# Elk River Porno



## Flyfish Dog (Nov 6, 2007)

No need to wait for steels while I have the Elk! Here is some pictures from the past month.


----------



## Nick The Stick (May 29, 2009)

orvis streamline spey i think


----------



## Clayton (Oct 7, 2008)

Nice net 

And what sort of fly was that you were using? Quite pretty looking.

Oh, the fish were okay too


----------



## Fishaholic69 (Apr 6, 2007)

nice fish FFD!!! clayton hes using a classic streamer pattern but which one i cannot tell? hey FFD can ya post a pic and recipe of that classic fly?


----------



## Clayton (Oct 7, 2008)

hey FA, I like your sig, very informative. I also like beer 

But yeah, I'd love to see one of those streamers when it isn't so busy at work haha.


----------



## Fishaholic69 (Apr 6, 2007)

thanks man. I thought i seen pix of FFD's classic streamers somewhere. let me see if i can find a pic. if not i will message him and tell him to post it for ya.

ps. here is a few classics that i've seen him post over my way. hey FFD what one was it that u were using?


----------



## Flyfish Dog (Nov 6, 2007)

Thanks a lot FA!! HeHe! Yea thats the one on top, This is a Fire Tiger color pattern that made up I think last year or so and lately it's been on fire! Headed up to the Shavers yesterday and it slammed trouts everywhere and along with my EP minnow pattern until I lost everyone of them cause I was bummed with only having 5X tippet on me. 

Nick, the rod is a Scott ARC 6wt 11'9" pictured and the other one is DECHO 4wt spey rod. This rod is so sweet catching fish on and handle big hard chargers well.

BTW, I am in the works making Tube classic streamers this week for my next trip to the Elk prolly Wed or Thursday.


----------



## TheCream (Mar 19, 2009)

Awesome fish, FFD! That's one thing I have not seen yet anywhere in WV, a spey rod in use.


----------



## Flyfish Dog (Nov 6, 2007)

TheCream said:


> Awesome fish, FFD! That's one thing I have not seen yet anywhere in WV, a spey rod in use.

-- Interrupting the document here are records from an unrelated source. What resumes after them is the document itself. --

/-- R32, R19, R20, R31, R79, R80: the development completion of a frame whose statistics are done, in a state that keeps the laws of slots
and buffers: the older waiting frame replaced, an intake frame started in the buffer R31 gives it, and the frame taken at once by an IDLE
compositor; with none in development, or its statistics still to come, there is no completion. That exposure_changes stands through a change
of E by the limits applied at a frame start is the model's choice (DEDUCED, log entry 22). -/
def Obligations.DevelopmentCompletionOffersTheFrame : Prop :=
  ∀ (sd : Side) (s : State),
    let p := s.pipe sd
    (∀ d : InDevelopment, p.dev = some d → d.statsDone = true → SlotLaw s → BufferLaw s →
      let n := d.buffer
      let reading := (s.comp sd).inFlight.bind Composition.source
      ∃ t : State, exec (.developmentCompletion sd) s = .next t
        ∧ (t.pipe sd).framesDeveloped = satInc p.framesDeveloped
        ∧ (t.pipe sd).intake = none ∧ (t.pipe sd).intakeDrops = p.intakeDrops ∧ (t.pipe sd).lastSignature = p.lastSignature
        ∧ (p.intake = none →
            t.pipe sd =
                { p with
                  dev := none
                  framesDeveloped := satInc p.framesDeveloped
                  bufferDrops := if p.waiting = none then p.bufferDrops else satInc p.bufferDrops
                  bufA := (t.pipe sd).bufA
                  bufB := (t.pipe sd).bufB }
              ∧ (t.pipe sd).buf n.other = (if reading = none then .free else p.buf n.other)
              ∧ Unchanged [.pipe sd, .comp sd, .store sd] s t)
        ∧ (∀ f, p.intake = some f →
            (∃ e, (t.pipe sd).dev = some e ∧ FrameStarts sd f (s.port sd) s.sent s t e
                ∧ e.buffer = (if reading = none then n.other else n))
              ∧ ((s.comp sd).inFlight ≠ none → reading = none → (t.pipe sd).buf n = .waiting d.source)
              ∧ (reading ≠ none → (t.pipe sd).buf n.other = p.buf n.other)
              ∧ (t.pipe sd).bufferDrops = (if p.buf n.other = .free then p.bufferDrops else satInc p.bufferDrops))
        ∧ ((s.comp sd).inFlight ≠ none →
            (p.intake = none → (t.pipe sd).buf n = .waiting d.source) ∧ t.comp sd = s.comp sd ∧ t.store sd = s.store sd)
        ∧ ((s.comp sd).inFlight = none →
            (t.pipe sd).buf n = .reading d.source
              ∧ CompositionStarts sd (some (n, d.source)) s t
              ∧ (t.store sd).slots = claimFree (s.store sd).slots
              ∧ t.store sd =
                { s.store sd with slot0 := (t.store sd).slot0, slot1 := (t.store sd).slot1, slot2 := (t.store sd).slot2 })
        ∧ Unchanged [.port sd, .pipe sd, .exposure sd, .glare sd, .comp sd, .store sd, .sent] s t)
      ∧ (p.dev = none → exec (.developmentCompletion sd) s = .next s)
      ∧ (∀ d, p.dev = some d → d.statsDone = false → exec (.developmentCompletion sd) s = .next s)
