/-- Each fault count of a commit at its limit and below it, of an identity that is not current and of one that is. -/
theorem witness_CommitCounts :
    (let s := (developing false).setRuns .left
        { Runs.zero with obscuredRaise := 149, saturation := 29, limitRun := 59, frozenSame := 8, frozenPrevious := some 7 };
      150 ≤ (s.runs .left).obscuredRaise + 1 ∧ 30 ≤ (s.runs .left).saturation + 1 ∧ 60 ≤ (s.runs .left).limitRun + 1
        ∧ (s.runs .left).frozenPrevious = some 7 ∧ FaultSet.has s.faults.current (.obscured .left) = false)
      ∧ (Runs.zero.obscuredRaise + 1 < 150 ∧ Runs.zero.frozenPrevious = none ∧ Runs.zero.frozenChange + 1 < 3)
      ∧ (let s := (faulty [.obscured .left, .frozen .left] (developing false)).setRuns .left
          { Runs.zero with obscuredClear := 29, frozenChange := 2, frozenPrevious := some 7 };
        30 ≤ (s.runs .left).obscuredClear + 1 ∧ 3 ≤ (s.runs .left).frozenChange + 1 ∧ (7 : BitVec 32) ≠ 8
          ∧ FaultSet.has s.faults.current (.obscured .left) = true ∧ FaultSet.has s.faults.current (.frozen .left) = true) := by
  decide +kernel

theorem witness_DevelopmentCompletionOffersTheFrame (intake : Option Frame) :
    ((developed intake).pipe .left).dev = some ⟨aFrame 401, .b, true⟩ ∧ SlotLaw (developed intake) ∧ BufferLaw (developed intake) := by
  refine ⟨rfl, fun sd => ?_, fun sd => ?_⟩
  · cases sd <;> exact ⟨rfl, Nat.zero_le _, Nat.zero_le _⟩
  · cases sd
    · refine ⟨fun n => ?_, fun n d => ?_, fun ⟨⟨_, h⟩, _⟩ => ?_, fun h => ?_⟩
      · cases n
        · exact ⟨fun h => (by cases h), fun ⟨_, h, hn⟩ => (by cases h; cases hn)⟩
        · exact ⟨fun _ => ⟨_, rfl, rfl⟩, fun _ => rfl⟩
      · cases n <;> exact ⟨fun h => (by cases h), fun ⟨_, h, _⟩ => (by cases h)⟩
      · cases h
      · cases h
    · exact ⟨fun n => by cases n <;> exact ⟨fun h => (by cases h), fun ⟨_, h, _⟩ => (by cases h)⟩,
        fun n d => by cases n <;> exact ⟨fun h => (by cases h), fun ⟨_, h, _⟩ => (by cases h)⟩,
        fun ⟨⟨_, h⟩, _⟩ => (by cases h), fun _ => rfl⟩

/-- The same while a fault pattern is being composed. -/
def developedBusy (intake : Option Frame) : State :=
  ((developed intake).setComp .left { Compositor.reset with inFlight := some ⟨.faultPattern, none, Compositor.reset.latch⟩ }).setStore .left
    ⟨.filling, .free, .free, 0, 0, 0, 0, 0⟩
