/-- The firings (core, instruction, tag offset) that follow from some planned tokens, at most `fuel`. -/
def planFirings (v : Version) (two : Nat → Nat) : Nat → List (Nat × Nat × Nat × Bool × Nat) → List (Nat × Nat × Nat)
  | 0, _ => []
  | fuel + 1, toks =>
    let need := fun (t : Nat × Nat × Nat × Bool × Nat) =>
      (planIns v t.1 t.2.2.1).sources.map (fun q => (t.1, q.1, t.2.2.1, q.2, t.2.2.2.2))
    match toks.find? (fun t => !(need t).isEmpty && (need t).all toks.contains) with
    | none => []
    | some t =>
      let left := (need t).foldl List.erase toks
      (t.1, t.2.2.1, t.2.2.2.2) :: planFirings v two fuel (left ++ planSent v two t.1 (planIns v t.1 t.2.2.1) t.2.2.2.2)

/-- The tag offsets with which instruction idx of logical core c fires for one message, once for each firing. -/
def Version.planned (v : Version) (two : Nat → Nat) (c idx : Nat) : List Nat :=
  ((planFirings v two (sumBy (fun j => (v.crec j).fires) (List.range v.prog.ncores)) (planEntry v)).filter
    (fun f => f.1 == c && f.2.1 == idx)).map (·.2.2)

/-- The tag offsets with which a run has fired ORDERED instruction idx of logical core c. -/
def ArrayRun.firedOf (r : ArrayRun) (c idx : Nat) : List Nat :=
  (r.ordered.filter (fun o => o.1 == c && o.2.1 == idx)).map (fun o => tagOff r.tag o.2.2)

/-- Earlier work that an ORDERED instruction waits for in Exact mode (R141): a firing that an earlier message of the slot still owes
until its check on the core (R148), or one that its own message owes with a lower tag. -/
def State.orderedWait (s : State) (hm : Home) (idx tag : Nat) (run : ArrayRun) : Bool :=
  let owed := fun (r : ArrayRun) =>
    (r.firedOf hm.i idx).foldl List.erase (hm.v.planned (fun n => fevalToks (s.fevalVer hm.v r n)) hm.i idx)
  s.runs.any (fun e => e.2.handle == hm.h && e.2.version == hm.v.number && e.2.copy == hm.c && decide (e.2.k < run.k) &&
    !e.2.overrun && !e.2.checked.contains hm.i && !(owed e.2).isEmpty) ||
  (owed run).any (fun o => decide (o < tagOff run.tag tag))

/-- The queue entries that a firing needs (R139, R179): one for each routed token and each response. -/
def State.entriesNeeded (s : State) (p : Nat) (i : Ins) (hm : Home) (run : ArrayRun) : List (Nat × Nat) :=
  let n := if i.opc = 0x18 then fevalToks (s.fevalVer hm.v run (i.fmt % 8)) else 1
  (i.routes.filterMap (fun r => s.routeTo hm p i.opc r.1 i.x)).flatMap (List.replicate n) ++
  (if i.opc = 0x15 ∨ i.opc = 0x17 ∨ i.opc = 0x33 then [(p, 0x1E)]
   else if i.opc = 0x18 then List.replicate n (p, 0x1D)
   else [])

Yea, it's heck of a lot more fun with much longer rod and getting to other side of the pool is esay! I know of one other person that use one also around Huntington area but havent heard from him since last year though.


----------



## BigRed (Jun 19, 2008)

Now that's so damn nice fish porn! Great catches!

Thanks for sharing!


----------